[Stored items]
===
/-- The queues that feed side `s`: TX channels of LPn, RX channels of SPn (R319). -/
def Dev.feeds (d : Dev) (s x : Nat) : Bool :=
  let r := d.chan (x / 8)
  if s < 256 then !chRx r && chPair r = s else chRx r && chPair r = s - 256

/-- Every frame queued for side `s` dropped with a reason (R316). -/
def Dev.emptySide (s reason : Nat) (d : Dev) : Dev :=
  (d.queuesWhere (d.feeds s)).foldl (fun y x => y.emptyQueue x reason) d

/-! ## Policers (R328 to R330) -/

/-- Policer `x` = 1024q + p. -/
def Dev.policer (d : Dev) (x : Nat) : Policer := Tbl.get (fun _ => Policer.init) d.policers x
/-- Policer `x` replaced. -/
def Dev.setPolicer (x : Nat) (p : Policer) (d : Dev) : Dev := { d with policers := Tbl.set (fun _ => Policer.init) d.policers x p }

/-- One frame of a policer's level. -/
def frameUnit : Nat := 1600000000

/-- A policer with its levels accrued up to cycle `t` (R329). -/
def Policer.accrue (p : Policer) (t : Nat) : Policer :=
  { p with cLevel := min (p.cLevel + fld 31 0 p.word * (t - p.stamp)) (fld 79 64 p.word * frameUnit),
           pLevel := min (p.pLevel + fld 63 32 p.word * (t - p.stamp)) (fld 95 80 p.word * frameUnit), stamp := t }

/-- A frame presented to policer `x` of its quadrant in cycle `t`: whether it passes (R329). -/
def Dev.police (x t : Nat) (d : Dev) : Bool × Dev :=
  let p := d.policer x
  if !bit 96 p.word then (true, d.cnt 8 x 0)
  else
    let a := p.accrue t
    if a.pLevel < frameUnit then (false, ((d.setPolicer x a).cnt 8 x 2).cause (.buffer (x / 1024)) 20)
    else if a.cLevel < frameUnit then (true, (d.setPolicer x { a with pLevel := a.pLevel - frameUnit }).cnt 8 x 1)
    else (true, (d.setPolicer x { a with cLevel := a.cLevel - frameUnit, pLevel := a.pLevel - frameUnit }).cnt 8 x 0)

/-- A policer named by an object, 0xFFFF for none. -/
def Dev.policeBy (q v t : Nat) (d : Dev) : Bool × Dev := if v = 0xFFFF then (true, d) else d.police (1024 * q + v) t

/-! ## Punts (R59, R296, R306) -/

/-- Punted frames waiting in quadrant `q`. -/
def Dev.puntQ (d : Dev) (q : Nat) : List Punt := Tbl.get (fun _ => []) d.punts q
/-- Punted frames of quadrant `q` replaced. -/
def Dev.setPuntQ (q : Nat) (l : List Punt) (d : Dev) : Dev := { d with punts := Tbl.set (fun _ => []) d.punts q l }

/-- PUNT_USED and pool `p` of the punt queue changed. -/
def Dev.puntCells (q p up down : Nat) (d : Dev) : Dev :=
  ((d.wr (0x5000 + 64 * q) 0xCA (d.rd (0x5000 + 64 * q) 0xCA + up - down)).takeCells q p up).giveCells q p down

/-- A frame punted to ring `ring`: it waits in its quadrant's punt queue, or is dropped with QUEUE_FULL and E87 (R59, R306). -/
def Dev.puntTo (ring reason channel ts : Nat) (f : Frame) (d : Dev) : Dev :=
  let q := quadOf f.pair
  let c := cellsOf f.len
  let p := d.rd (0x5000 + 64 * q) 0xC8
  if d.assay.draining = some (bufDom q) then d.drop dropCrossingReset f
  else if d.rd (0x5000 + 64 * q) 0xCA + c ≤ d.rd (0x5000 + 64 * q) 0xC9 && d.poolFits q p c then
    (d.puntCells q p c 0).setPuntQ q (d.puntQ q ++
      [{ ring := ring, len := f.len, pool := p, pair := f.pair, line := f.line, reason := reason, channel := channel, ts := ts, data := f.data, own := f.own }])
  else
    let full := d.rd (0x5000 + 64 * q) 0xCA + c ≤ d.rd (0x5000 + 64 * q) 0xC9
    ((when full (Dev.cause (.buffer q) 0) (d.drop dropQueueFull f)).cause (.buffer q) 4).raise 87

/-- A punted frame delivered: forwarded and counted in PUNTED, unless the part originated it (R446). -/
def Dev.puntDone (own : Bool) (n : Nat) (line : Bool) (octets : Nat) (d : Dev) : Dev :=
  if own then d else (d.forwarded n line octets).cnt 1 n (dirBase line + 2)

/-- A frame punted to the control cluster; an MKPDU from the line of a pair with an enabled binding waits for it there (R250). -/
def Dev.puntFirm (reason channel ts : Nat) (f : Frame) (d : Dev) : Dev :=
  let mine := f.line && beAt 12 2 f.data = 0x888E && d.mkaBound f.pair
  let d1 : Dev := { d with keys := { d.keys with mkaIn := d.keys.mkaIn ++ (if mine then [(f.pair, f.data)] else []) } }
  (d1.emit (.puntFirm f.pair f.line reason channel ts f.data)).puntDone f.own f.pair f.line f.len

/-- A punt that no TCAM rule made: through PUNT_POLICER to PUNT_RING of the learning objects (R296). -/
def Dev.puntPlain (reason ts t : Nat) (f : Frame) (d : Dev) : Dev :=
  let q := quadOf f.pair
  let r := d.policeBy q (d.rd (0x4080 + q) 4) t
  if r.1 then r.2.puntTo (d.rd (0x4080 + q) 5) reason 0xFFFFFFFF ts f else r.2.drop dropPolicerRed f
===
■ Work to complete: Could you restate every entry verbatim, please?

■ Answer:
/-- The queues that feed side `s`: TX channels of LPn, RX channels of SPn (R319). -/
def Dev.feeds (d : Dev) (s x : Nat) : Bool :=
  let r := d.chan (x / 8)
  if s < 256 then !chRx r && chPair r = s else chRx r && chPair r = s - 256

/-- Every frame queued for side `s` dropped with a reason (R316). -/
def Dev.emptySide (s reason : Nat) (d : Dev) : Dev :=
  (d.queuesWhere (d.feeds s)).foldl (fun y x => y.emptyQueue x reason) d

/-! ## Policers (R328 to R330) -/

/-- Policer `x` = 1024q + p. -/
def Dev.policer (d : Dev) (x : Nat) : Policer := Tbl.get (fun _ => Policer.init) d.policers x
/-- Policer `x` replaced. -/
def Dev.setPolicer (x : Nat) (p : Policer) (d : Dev) : Dev := { d with policers := Tbl.set (fun _ => Policer.init) d.policers x p }

/-- One frame of a policer's level. -/
def frameUnit : Nat := 1600000000

/-- A policer with its levels accrued up to cycle `t` (R329). -/
def Policer.accrue (p : Policer) (t : Nat) : Policer :=
  { p with cLevel := min (p.cLevel + fld 31 0 p.word * (t - p.stamp)) (fld 79 64 p.word * frameUnit),
           pLevel := min (p.pLevel + fld 63 32 p.word * (t - p.stamp)) (fld 95 80 p.word * frameUnit), stamp := t }

/-- A frame presented to policer `x` of its quadrant in cycle `t`: whether it passes (R329). -/
def Dev.police (x t : Nat) (d : Dev) : Bool × Dev :=
  let p := d.policer x
  if !bit 96 p.word then (true, d.cnt 8 x 0)
  else
    let a := p.accrue t
    if a.pLevel < frameUnit then (false, ((d.setPolicer x a).cnt 8 x 2).cause (.buffer (x / 1024)) 20)
    else if a.cLevel < frameUnit then (true, (d.setPolicer x { a with pLevel := a.pLevel - frameUnit }).cnt 8 x 1)
    else (true, (d.setPolicer x { a with cLevel := a.cLevel - frameUnit, pLevel := a.pLevel - frameUnit }).cnt 8 x 0)

/-- A policer named by an object, 0xFFFF for none. -/
def Dev.policeBy (q v t : Nat) (d : Dev) : Bool × Dev := if v = 0xFFFF then (true, d) else d.police (1024 * q + v) t

/-! ## Punts (R59, R296, R306) -/

/-- Punted frames waiting in quadrant `q`. -/
def Dev.puntQ (d : Dev) (q : Nat) : List Punt := Tbl.get (fun _ => []) d.punts q
/-- Punted frames of quadrant `q` replaced. -/
def Dev.setPuntQ (q : Nat) (l : List Punt) (d : Dev) : Dev := { d with punts := Tbl.set (fun _ => []) d.punts q l }

/-- PUNT_USED and pool `p` of the punt queue changed. -/
def Dev.puntCells (q p up down : Nat) (d : Dev) : Dev :=
  ((d.wr (0x5000 + 64 * q) 0xCA (d.rd (0x5000 + 64 * q) 0xCA + up - down)).takeCells q p up).giveCells q p down

/-- A frame punted to ring `ring`: it waits in its quadrant's punt queue, or is dropped with QUEUE_FULL and E87 (R59, R306). -/
def Dev.puntTo (ring reason channel ts : Nat) (f : Frame) (d : Dev) : Dev :=
  let q := quadOf f.pair
  let c := cellsOf f.len
  let p := d.rd (0x5000 + 64 * q) 0xC8
  if d.assay.draining = some (bufDom q) then d.drop dropCrossingReset f
  else if d.rd (0x5000 + 64 * q) 0xCA + c ≤ d.rd (0x5000 + 64 * q) 0xC9 && d.poolFits q p c then
    (d.puntCells q p c 0).setPuntQ q (d.puntQ q ++
      [{ ring := ring, len := f.len, pool := p, pair := f.pair, line := f.line, reason := reason, channel := channel, ts := ts, data := f.data, own := f.own }])
  else
    let full := d.rd (0x5000 + 64 * q) 0xCA + c ≤ d.rd (0x5000 + 64 * q) 0xC9
    ((when full (Dev.cause (.buffer q) 0) (d.drop dropQueueFull f)).cause (.buffer q) 4).raise 87

/-- A punted frame delivered: forwarded and counted in PUNTED, unless the part originated it (R446). -/
def Dev.puntDone (own : Bool) (n : Nat) (line : Bool) (octets : Nat) (d : Dev) : Dev :=
  if own then d else (d.forwarded n line octets).cnt 1 n (dirBase line + 2)

/-- A frame punted to the control cluster; an MKPDU from the line of a pair with an enabled binding waits for it there (R250). -/
def Dev.puntFirm (reason channel ts : Nat) (f : Frame) (d : Dev) : Dev :=
  let mine := f.line && beAt 12 2 f.data = 0x888E && d.mkaBound f.pair
  let d1 : Dev := { d with keys := { d.keys with mkaIn := d.keys.mkaIn ++ (if mine then [(f.pair, f.data)] else []) } }
  (d1.emit (.puntFirm f.pair f.line reason channel ts f.data)).puntDone f.own f.pair f.line f.len

/-- A punt that no TCAM rule made: through PUNT_POLICER to PUNT_RING of the learning objects (R296). -/
def Dev.puntPlain (reason ts t : Nat) (f : Frame) (d : Dev) : Dev :=
  let q := quadOf f.pair
  let r := d.policeBy q (d.rd (0x4080 + q) 4) t
  if r.1 then r.2.puntTo (d.rd (0x4080 + q) 5) reason 0xFFFFFFFF ts f else r.2.drop dropPolicerRed f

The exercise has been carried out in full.